Notice that trial and condition are switched for the second cohort. Repetitions per participant are left out for brevity.

edit 2 (answering to @Erik again)

I am not exactly interested in the question "did a factor have an effect on the result" (eg: "did age have an effect on success"). That would be success ~ age + (1|participant)

I am interested in the question "what factor can explain a difference in success between the two conditions in the first trial". [1]

What I hope for is that the output will tell me (exemplary): "age does not explain the difference between the two cohorts, but difficulty had a more drastic impact on success in cohort 1 than it had in cohort 2".

(I'll note that I don't know if something like this is even possible with GLMMs, I have just recently read up on them from what is available on the Internet. If there are any "must read" articles or books on the topic I would be interested too.)

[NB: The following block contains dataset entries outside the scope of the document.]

@[simp] theorem State.withForming_regs (s : State) (f : Forming → Forming) : (s.withForming f).regs = s.regs := rfl
@[simp] theorem State.withForming_updates (s : State) (f : Forming → Forming) : (s.withForming f).updates = s.updates := rfl
@[simp] theorem State.withForming_thisClock (s : State) (f : Forming → Forming) : (s.withForming f).thisClock = s.thisClock := rfl
@[simp] theorem State.withForming_softResets (s : State) (f : Forming → Forming) : (s.withForming f).softResets = s.softResets := rfl
@[simp] theorem State.withForming_mem (s : State) (f : Forming → Forming) : (s.withForming f).mem = s.mem := rfl
@[simp] theorem State.withForming_readLatch (s : State) (f : Forming → Forming) : (s.withForming f).readLatch = s.readLatch := rfl
@[simp] theorem State.withForming_writeHold (s : State) (f : Forming → Forming) : (s.withForming f).writeHold = s.writeHold := rfl
@[simp] theorem State.withForming_time (s : State) (f : Forming → Forming) : (s.withForming f).time = s.time := rfl
@[simp] theorem State.withForming_lineA (s : State) (f : Forming → Forming) : (s.withForming f).lineA = s.lineA := rfl
@[simp] theorem State.withForming_lineB (s : State) (f : Forming → Forming) : (s.withForming f).lineB = s.lineB := rfl
@[simp] theorem State.withForming_forming (s : State) (f : Forming → Forming) : (s.withForming f).forming = f s.forming := rfl
@[simp] theorem State.withForming_loafA (s : State) (f : Forming → Forming) : (s.withForming f).loafA = s.loafA := rfl
@[simp] theorem State.withForming_loafB (s : State) (f : Forming → Forming) : (s.withForming f).loafB = s.loafB := rfl
@[simp] theorem State.withForming_capture (s : State) (f : Forming → Forming) : (s.withForming f).capture = s.capture := rfl
@[simp] theorem State.withForming_selection (s : State) (f : Forming → Forming) : (s.withForming f).selection = s.selection := rfl
@[simp] theorem State.withForming_holdCopy (s : State) (f : Forming → Forming) : (s.withForming f).holdCopy = s.holdCopy := rfl
@[simp] theorem State.withForming_nextSeq (s : State) (f : Forming → Forming) : (s.withForming f).nextSeq = s.nextSeq := rfl
@[simp] theorem State.withForming_brownoutMark (s : State) (f : Forming → Forming) : (s.withForming f).brownoutMark = s.brownoutMark := rfl
@[simp] theorem State.withForming_otp (s : State) (f : Forming → Forming) : (s.withForming f).otp = s.otp := rfl
@[simp] theorem State.withForming_sec (s : State) (f : Forming → Forming) : (s.withForming f).sec = s.sec := rfl
@[simp] theorem State.withForming_bridges (s : State) (f : Forming → Forming) : (s.withForming f).bridges = s.bridges := rfl
@[simp] theorem State.withForming_health (s : State) (f : Forming → Forming) : (s.withForming f).health = s.health := rfl
@[simp] theorem State.withForming_tags (s : State) (f : Forming → Forming) : (s.withForming f).tags = s.tags := rfl
@[simp] theorem State.withForming_engMoves (s : State) (f : Forming → Forming) : (s.withForming f).engMoves = s.engMoves := rfl
@[simp] theorem State.withForming_sharedStores (s : State) (f : Forming → Forming) : (s.withForming f).sharedStores = s.sharedStores := rfl
@[simp] theorem State.withForming_rolesA (s : State) (f : Forming → Forming) : (s.withForming f).rolesA = s.rolesA := rfl
@[simp] theorem State.withForming_rolesB (s : State) (f : Forming → Forming) : (s.withForming f).rolesB = s.rolesB := rfl
@[simp] theorem State.withForming_semA (s : State) (f : Forming → Forming) : (s.withForming f).semA = s.semA := rfl
@[simp] theorem State.withForming_semB (s : State) (f : Forming → Forming) : (s.withForming f).semB = s.semB := rfl
@[simp] theorem State.withForming_kneaderA (s : State) (f : Forming → Forming) : (s.withForming f).kneaderA = s.kneaderA := rfl
@[simp] theorem State.withForming_kneaderB (s : State) (f : Forming → Forming) : (s.withForming f).kneaderB = s.kneaderB := rfl
@[simp] theorem State.withForming_staged (s : State) (f : Forming → Forming) : (s.withForming f).staged = s.staged := rfl
@[simp] theorem State.withForming_held (s : State) (f : Forming → Forming) : (s.withForming f).held = s.held := rfl
@[simp] theorem State.withForming_canBus (s : State) (f : Forming → Forming) : (s.withForming f).canBus = s.canBus := rfl
@[simp] theorem State.withForming_mvbBus (s : State) (f : Forming → Forming) : (s.withForming f).mvbBus = s.mvbBus := rfl
@[simp] theorem State.withForming_trdpSeen (s : State) (f : Forming → Forming) : (s.withForming f).trdpSeen = s.trdpSeen := rfl
@[simp] theorem State.withForming_power (s : State) (f : Forming → Forming) : (s.withForming f).power = s.power := rfl
@[simp] theorem State.withForming_proof (s : State) (f : Forming → Forming) : (s.withForming f).proof = s.proof := rfl
@[simp] theorem State.withForming_switch (s : State) (f : Forming → Forming) : (s.withForming f).switch = s.switch := rfl
@[simp] theorem State.withForming_twinUnit (s : State) (f : Forming → Forming) : (s.withForming f).twinUnit = s.twinUnit := rfl
@[simp] theorem State.withForming_sent (s : State) (f : Forming → Forming) : (s.withForming f).sent = s.sent := rfl
@[simp] theorem State.withForming_freeDraws (s : State) (f : Forming → Forming) : (s.withForming f).freeDraws = s.freeDraws := rfl
@[simp] theorem State.withForming_pending (s : State) (f : Forming → Forming) : (s.withForming f).pending = s.pending := rfl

[1] I'll leave the additional question about the second trial out for now.

Answer 1

I believe that part of what you want to do is test the interaction between cohort and condition. This is most obvious in your statement about wanting to know about:

what changed between between $C_A$ of the the first cohort vs. $C_A$ of the second cohort

This can be easily determined through the following model, assuming that you code $C_A$ as 0, $C_B$ as 1, cohort 1 as 0, and cohort 2 as 1:

m1 <- success ~ cohort*condition + trial + age + difficulty + gender + (1|participant)

The coefficient for cohort indicates the difference in log odds between cohort 1 and 2 at condition==0, which if you've coded condition as suggested would be $C_A$.

Then you mention:

Ideally with the additional information of "what changed between cohort 1 and 2 in $C_A$ that has not changed between cohort 1 and 2 in $C_B$.

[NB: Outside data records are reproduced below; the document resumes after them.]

-- ==== Sys2Proof/Tests/Slice0.lean ====
section
/-! SUPPORT. Tests: for every statement with hypotheses a state that meets them, clause by clause; an ill-formed term for every check of well-formedness; the manual's worked examples; and single steps. -/

namespace Sys2Proof.Tests
open Sys2Proof.Machine

/-- The state after reset with every power domain on and the listed register fields set. -/
def w (l : List (Reg × Nat)) : State := l.foldl (fun s p => s.set p.1 p.2) (State.reset.set PWR.PD_STAT_ON 0xFFFF)

/-- The same with the given pages enabled. -/
def up (ps : List Page) (l : List (Reg × Nat)) : State := w (ps.map (fun p => (HDR.PAGE_CTRL_ENABLE p, 1)) ++ l)

/-- Both links of a line up and settled. -/
def linked (l : Line) (s : State) : State :=
  let s := (s.set (GTB.TRAY_STAT_FRONT_UP l) 1).set (GTB.TRAY_STAT_REAR_UP l) 1
  s.withLine l fun x => { x with front := { x.front with settled := true }, rear := { x.rear with settled := true } }

/-- A tray header of version 2, cycle 0. -/
def hdr (kind : BitVec 4) (ret : Bool) : TrayHeader := ⟨5, BitVec.ofNat 16 (GTB.TRAY_CFG_ETYPE .A).reset, 2, kind, false, ret, false, false, false, false, 0, 1, 0, 0, 0, 0, 0⟩

/-- A frame that arrives whole at line A's front port. -/
def info : FrameInfo := ⟨⟨.A, .front⟩, 0, 0, 200, 1000, false, true, false, none⟩

def noSync : SyncRecord := ⟨0, 0, false, false, false, false⟩

/-- A forming block of the Starter `uid`. -/
def block (rank : BitVec 3) (uid : Uid) : FormingBlock := ⟨rank, uid, 0, noSync, 16, 0, 0, 0, false, false, 0, 0, 0, 0⟩

/-! The hypotheses of the statements can be met, clause by clause. -/

theorem test_hyp_step : State.reset.pending = [] ∧ State.reset.power.held = false ∧ ({ State.reset with power := { State.reset.power with held := true } } : State).power.held = true ∧ State.reset.updates = [] ∧ (ascending State.reset.regs = true ∧ Memory.wf State.reset.mem = true) ∧ (∃ t, step State.reset = .next t) ∧ (∃ t, exec .snap State.reset = .next t) ∧ mayReset .snap = false :=
  ⟨rfl, rfl, rfl, rfl, ⟨by decide, by decide⟩, ⟨_, rfl⟩, ⟨_, rfl⟩, rfl⟩
theorem test_hyp_stores : (GTB.NULL_FRAME_CNT .A).key ≠ (GTB.NULL_FRAME_CNT .B).key ∧ (3 < 4 ∨ 4 + 1 ≤ 3) ∧ (3 < 4 ∨ 4 + 1 ≤ 5)
    ∧ (w [(GTB.NULL_FRAME_CNT .A, 2 ^ 32 - 1)]).get (GTB.NULL_FRAME_CNT .A) = 2 ^ (GTB.NULL_FRAME_CNT .A).width - 1
    ∧ 0 ≤ State.reset.get (HDR.ERR_INFO_CLASS .time) ∧ State.reset.get (HDR.ERR_INFO_CLASS .time) < 1 ∧ 31 < 32 := by decide
theorem test_hyp_correction : -(4 * (State.reset.precision : Int)) ≤ 0 ∧ (0 : Int) ≤ 4 * (State.reset.precision : Int) ∧ ([(0, 7)] : List (Nat × Int)) ≠ []
    ∧ ∀ v ∈ ([(0, 7)] : List (Nat × Int)), (7 : Int) ≤ v.2 ∧ v.2 ≤ 7 := by decide
theorem test_hyp_frames : (∃ t, exec .sticky State.reset = .next t) ∧ (∃ t, exec (.ebreak .A 0) State.reset = .next t) := ⟨⟨_, rfl⟩, ⟨_, rfl⟩⟩

/-- A Starter in LEAD that takes PPS_IN, with two good edges behind it. -/
def pps : State := (w [(TIME.TIME_CTRL_EXT_EN, 1), (TIME.TIME_STAT_STARTER, 1), (TIME.TIME_STAT_STATE, tmLEAD), (TIME.EXT_MAX, 400)]).withTime fun t => { t with ppsGoodRun := 2 }
theorem test_hyp_time : pps.usesPps = true ∧ true ≠ pps.flag TIME.TIME_CTRL_PPS_POL ∧ pps.get TIME.EXT_MAX < 4 * (secondError 101).natAbs
    ∧ 4 * (secondError 100).natAbs ≤ pps.get TIME.EXT_MAX ∧ 4 * (secondError 999999900).natAbs ≤ pps.get TIME.EXT_MAX ∧ 2 ≤ pps.time.ppsGoodRun
    ∧ (pps.withTime fun t => { t with ppsGoodRun := 1 }).usesPps = true ∧ (pps.withTime fun t => { t with ppsGoodRun := 1 }).time.ppsGoodRun < 2 ∧ State.reset.usesPps = false
    ∧ pps.flag TIME.TIME_STAT_STARTER = true ∧ State.reset.flag TIME.TIME_STAT_STARTER = false := by decide
theorem test_hyp_holdover : let s := (w [(TIME.TIME_STAT_STATE, tmHOLDOVER), (TIME.TIME_STAT_STARTER, 1), (TIME.HOLD_MAX, 5), (TIME.RATE_CTRL_INTERVAL, 8)]).withTime fun t =>
      { t with holdoverRun := 5, intervalCycles := 8, accCount := 3 }
    s.timeState = tmHOLDOVER ∧ s.get TIME.HOLD_MAX ≤ s.time.holdoverRun ∧ s.flag TIME.TIME_STAT_STARTER = true
      ∧ s.get TIME.RATE_CTRL_INTERVAL ≤ s.time.intervalCycles ∧ 2 * s.time.accCount < s.get TIME.RATE_CTRL_INTERVAL
      ∧ (let u := s.withTime fun t => { t with accCount := 4 }; u.get TIME.RATE_CTRL_INTERVAL ≤ 2 * u.time.accCount ∧ u.time.returnEndSeen = false ∧ u.time.returnClosed = false
        ∧ (u.withTime fun t => { t with returnClosed := true }).time.returnClosed = true)
      ∧ State.reset.time.intervalCycles < State.reset.get TIME.RATE_CTRL_INTERVAL := by decide

/-- A chip with a train time whose first tick is due, with a mark set at the tick. -/
def timed : State := (w [(TIME.TIME_STAT_VALID, 1)]).withTime fun t => { t with firstTick := true, running := true, marks := [⟨true, 0, 1, 0⟩] }
theorem test_hyp_cycle : timed.tickDue = true ∧ State.reset.tickDue = false ∧ timed.markDue 0 = true ∧ timed.markDue 1 = false
    ∧ (timed.withTime fun t => { t with marksFired := [0] }).time.marksFired.contains 0 = true
    ∧ timed.bothOff = true ∧ State.reset.bothOff = true ∧ State.reset.locked .cyc = false ∧ (w [(HDR.PAGE_CTRL_CFG_LOCK .cyc, 1)]).locked .cyc = true ∧ 1024 < (1025 : BitVec 11).toNat ∧ (1 : BitVec 11) ≠ 0 ∧ (1 : BitVec 11).toNat ≤ 1024 ∧ (1024 : BitVec 11).toNat ≤ 1024 ∧ timed.locked .cyc = false
    ∧ (1 : BitVec 11).toNat ≠ timed.get CYC.CYC_LEN_K ∧ (1024 : BitVec 11).toNat ≠ timed.get CYC.CYC_LEN_K ∧ timed.valid = true ∧ State.reset.valid = false
    ∧ (w [(GTB.FORM_STAT_STATE .A, lnLISTEN)]).bothOff = false ∧ timed.time.firstTick = true ∧ timed.advanceCycle.time.firstTick = false := by decide

/-- Line A in RUN, at the origin, in a cycle that runs. -/
def running : State := (linked .A (up [.gtb .A, .loaf .A, .loaf .B] [(GTB.FORM_STAT_STATE .A, lnRUN), (GTB.TRAY_STAT_ORIGIN .A, 1), (GTB.FORM_STAT_POS .A, 1),
  (CYC.TX_OFFS, 20000), (CYC.CUT_LEAD, 100), (TIME.TIME_STAT_VALID, 1)])).withTime fun t => { t with running := true, ticked := true }
/-- A state so many ns after its tick. -/
def after (ns : Nat) (s : State) : State := s.withTime fun t => { t with ttc := BitVec.ofNat 96 (ns * 2 ^ 32) }
theorem test_hyp_cut : let s := after 19900 (running.set (LOAF.DOUGH_STAT_READY .A) 1)
    ({ s with capture := { s.capture with taken := true } } : State).capture.taken = true ∧
    s.time.running = true ∧ s.capture.taken = false ∧ s.twin = false ∧ s.cutDue = true ∧ (after 19899 running).cutDue = false
      ∧ (s.served.filterMap s.cutPoint).any (fun p => p < 100) = false ∧ (s.channels.any fun c => s.live (.loaf c)) = true
      ∧ s.kneaderA.runs = [] ∧ s.kneaderB.runs = [] ∧ s.inHold = false ∧ s.flag (LOAF.DOUGH_STAT_READY .A) = true ∧ (s.served.any fun l => s.lineState l == lnLONE) = false := by decide
theorem test_hyp_return : let s := (after 2000000 running).withLine .A fun x => { x with partakes := true, nextReturn := returnDone }
    let u := { (s.withTime fun t => { t with returnClosed := true }) with capture := { s.capture with taken := true } }
    s.returnReached = true ∧ s.time.returnEndSeen = false ∧ s.time.returnClosed = false ∧ s.anyLine [lnINAUGURATE] = false ∧ u.time.returnClosed = true ∧ u.capture.taken = true
      ∧ s.closeDue = true ∧ running.closeDue = false := by decide
theorem test_hyp_grandmaster : (up [.mac 0] [(TIME.TIME_CTRL_AS_GM_EN, 1), (MAC.MAC_CTRL_EN 0, 1), (MAC.MAC_CTRL_AS_EN 0, 1)]).grandmaster 0 = true ∧ (w []).grandmaster 0 = false := by decide
theorem test_hyp_pps : pps.flag TIME.TIME_STAT_STARTER = true ∧ State.reset.flag TIME.TIME_STAT_STARTER = false := by decide
/-- A provisioned chip with line A in a state, its page enabled and its links up. -/
def inState (st : Nat) (l : List (Reg × Nat)) : State := linked .A (up [.gtb .A, .loaf .A] ([(SEC.LC_STATE, lcPROVISIONED), (GTB.FORM_STAT_STATE .A, st)] ++ l))
theorem test_hyp_line : let s := inState lnOFF []
    s.powered (.gtb .A) = true ∧ s.flag (GTB.LINE_CTRL_EN .A) = false ∧ s.checkedConditions = true
      ∧ ((s.stampConfig (.gtb .A)).setFlag (GTB.LINE_CTRL_EN .A) true).checkedConditions = true
      ∧ (s.set (GTB.LINE_CTRL_EN .A) 1).flag (GTB.LINE_CTRL_EN .A) = true ∧ State.reset.powered (.gtb .A) = false := by decide
theorem test_hyp_line_states : (inState lnLISTEN [(GTB.FORM_CFG_START_ELIG .A, 1)]).lineState .A = lnLISTEN ∧ (inState lnLISTEN []).forming.relinkWait = false
    ∧ (inState lnLISTEN [(GTB.FORM_CFG_START_ELIG .A, 1)]).setting GTB.FORM_CFG_START_ELIG = 1 ∧ (inState lnLISTEN [(GTB.FORM_CFG_START_ELIG .A, 1)]).followsElsewhere .A = false ∧ (inState lnINTEGRATE []).lineState .A = lnINTEGRATE
    ∧ (inState lnPASSIVE []).lineState .A = lnPASSIVE ∧ (inState lnPASSIVE []).lineA.holdCrossed = false
    ∧ ((inState lnPASSIVE []).withLine .A fun x => { x with holdCrossed := true }).lineA.holdCrossed = true
    ∧ (inState lnINAUGURATE []).lineState .A = lnINAUGURATE ∧ (inState lnINAUGURATE []).forming.finalList = none
    ∧ ((w []).withForming fun f => { f with relinkWait := true }).forming.relinkWait = true ∧ (w []).forming.wasStarter = false ∧ ((w []).withForming fun f => { f with relinkWait := true, wasStarter := true }).forming.wasStarter = true
    ∧ (inState lnRUN []).lineState .A = lnRUN := by decide
theorem test_hyp_port : let p : BackbonePort := ⟨.A, .front⟩
    let s := (inState lnLISTEN []).withLine .A fun x => { x with front := { x.front with couplerSeen := true } }
    s.powered (.gtb p.line) = true ∧ s.linkUp p ≠ false ∧ (w []).linkUp p ≠ true ∧ s.linkUp p = true ∧ (w []).linkUp p = false ∧ ((s.lineOf p.line).portOf p.side).couplerSeen = true
      ∧ ((s.lineOf p.line).portOf p.side).linkSeen = false ∧ s.powered .cpl = true ∧ (s.tag (portIndex p)).started = false ∧ s.live (.gtb p.line) = true
      ∧ s.lineState p.line ≠ lnOFF ∧ s.forerunner p.line = false ∧ s.lineState p.line ≠ lnRUN
      ∧ ((s.lineOf p.line).portOf p.side).v1This = false ∧ ((s.lineOf p.line).portOf p.side).v1Last = false
      ∧ (let u := s.withLine .A fun x => { x with front := { x.front with v1This := true } }; ((u.lineOf p.line).portOf p.side).v1This = true ∧ u.forerunner p.line = false) := by decide
theorem test_hyp_cold : let s := (inState lnINTEGRATE []).withForming fun f => { f with best := [(contentionKey (block 1 5), 0)] }
    (inState lnCOLDSTART []).lineState .A = lnCOLDSTART ∧ (inState lnCOLDSTART []).live (.gtb .A) = true ∧ s.lineState .A ≠ lnCOLDSTART ∧ (inState lnLONE []).lineState .A = lnLONE
      ∧ (inState lnLONE []).live (.gtb .A) = true ∧ s.readsTray info (hdr 2 false) = true ∧ (hdr 2 false).ret = false ∧ (block 2 9).suid ≠ s.nodeUid
      ∧ s.worseThanBest .A (block 2 9) = true ∧ s.lineState .A ≠ lnLONE := by decide
theorem test_hyp_cold_return : let s := inState lnCOLDSTART [(TIME.TIME_STAT_STARTER, 1)]
    s.flag TIME.TIME_STAT_STARTER = true ∧ s.readsTray info (hdr 2 true) = true ∧ (hdr 2 true).ret = true ∧ (block 1 s.nodeUid).suid = s.nodeUid ∧ s.lineState info.port.line = lnCOLDSTART := by decide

Going through the logic of the coefficients for the interaction, remember that the (Intercept) is giving you the log odds for individuals with 0 on condition and cohort, so folks in cohort 1 and $C_A$.

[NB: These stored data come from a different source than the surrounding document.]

-- ==== Sys2Proof/Machine/Operands.lean ====
section
/-! DEFINITION. How operands are formed and read (30_encoding.md R93, 43_index_memory.md R210, 42_alu.md R173,
44_display.md R240, R241, 45_input_timers.md R260). -/

namespace Sys2Proof.Machine

/-- NNN as a 16-bit address, zero-extended (R93, R211). -/
def addrOperand (nnn : Addr12) : Word := nnn.setWidth 16

/-- A register's value as a 16-bit number, zero-extended (R7). -/
def wide (b : Byte) : Word := b.setWidth 16

/-- The target of JP V0: NNN + V0, not masked to 12 bits; at most 0x10FE, so 16 bits hold it (R149; D3, log 13). -/
def offsetTarget (nnn : Addr12) (s : State) : Word := addrOperand nnn + wide (s.getV 0)

/-- The effective address I + k, a natural number that never wraps (R210). -/
def effAddr (s : State) (k : Nat) : Nat := s.i.toNat + k

/-- `shsrc(X, Y)`: the register a shift reads (R173; D7, log 4). -/
def shiftSource (p : Config.Params) (x y : Reg) : Reg :=
  match p.shiftSrc with
  | .x => x
  | .y => y

/-- The number of the key an instruction tests: the low four bits of V[X] (R260). -/
def keyIndex (s : State) (x : Reg) : Nat := (s.getV x).toNat % 16

/-- Whether that key is held (R260). -/
def keyHeld (s : State) (x : Reg) : Bool := s.keys.getLsbD (keyIndex s x)

/-- The byte FX0A stores: the low eight bits of the mask (R263; D10, log 17). -/
def keyWaitValue (k : Word) : Byte := k.setWidth 8

/-- The address of a glyph, V[X] * 5 with the full 8-bit value (R213). -/
def glyphAddr (b : Byte) : Word := wide b * 5#16

/-- The decimal digits of a byte, hundreds first (R214). -/
def bcdDigits (b : Byte) : List Byte :=
  [BitVec.ofNat 8 (b.toNat / 100), BitVec.ofNat 8 (b.toNat / 10 % 10), BitVec.ofNat 8 (b.toNat % 10)]

/-- How many registers and bytes the block V0 to VX has (R93, R215). -/
def blockCount (x : Reg) : Nat := x.val + 1

/-- The register block V0 to VX, V0 first (R215). -/
def blockBytes (s : State) (x : Reg) : List Byte := s.v.toList.take (blockCount x)

/-- The registers after V0 to VX are loaded from I on; the others keep their value (R216). -/
def blockLoaded (s : State) (x : Reg) : Vector Byte 16 :=
  Vector.ofFn fun k : Fin 16 => if k.val ≤ x.val then s.mem.read (effAddr s k.val) else s.getV k

/-- I after a block operation: I + X + 1 modulo 65536 (R210, R215; D2, log 14). -/
def blockNextI (s : State) (x : Reg) : Word := s.i + BitVec.ofNat 16 (blockCount x)

/-- A drawing column, wrapped modulo 64 (R240). -/
def wrapX (x : Nat) : Fin 64 := ⟨x % 64, by omega⟩

/-- A drawing row, wrapped modulo 32 (R240). -/
def wrapY (y : Nat) : Fin 32 := ⟨y % 32, by omega⟩

/-- Column `col` of a sprite row: bit 7 - col, the most significant bit leftmost (R241; D11, log 18). -/
def spriteBit (b : Byte) (col : Nat) : Bool := b.getLsbD (7 - col)

end Sys2Proof.Machine
end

The coefficient for condition indicates the difference in log odds between $C_A$ and $C_B$ for cohort==0, which again, if you've recoded as suggested this would be cohort 1.

Then you have the coefficient of the interaction term, in R this will print as cohort:condition. This tells you the log odds for individuals having the 1 values for cohort and condition, so folks who were in cohort 2 and $C_B$. You can also interpret this as the difference in log odds for $C_B$ associated with going from cohort 1 to 2.

Thus, in order to test whether there was a difference in the contrast between cohort 1 and 2 in $C_A$ than the contrast between cohort 1 and 2 in $C_B$, you would need to run a post-estimation test of the equality of the coefficients for cohort and cohort:condition. You can use glht() in the multcomp() package in R for this or possibly emmeans(). I'm not sure how this would be implemented in statsmodels.

Edit in response to updated question

I am interested in the question "what factor can explain a difference in success between the two conditions in the first trial".

To answer this question for age, for example, you need to add a further three-way interaction between condition, trial, and age, which I'll write out all the terms this will expand to:

m2 <- success ~ cohort + condition + trial + age + condition:trial + condition:age + trial:age + condition:trial:age + difficulty + gender + (1|participant)

Three-way interactions are somewhat challenging to interpret. Remember that the main effects of interaction terms are interpreted as the coefficient for that variable when the variable it is interacted with is 0. Explaining each of the interaction terms would take a lot of text. Instead of me doing that I suggest that you use a package such as effects() or ggeffects() in R to get the marginal means for various permutations of these variables and plot them.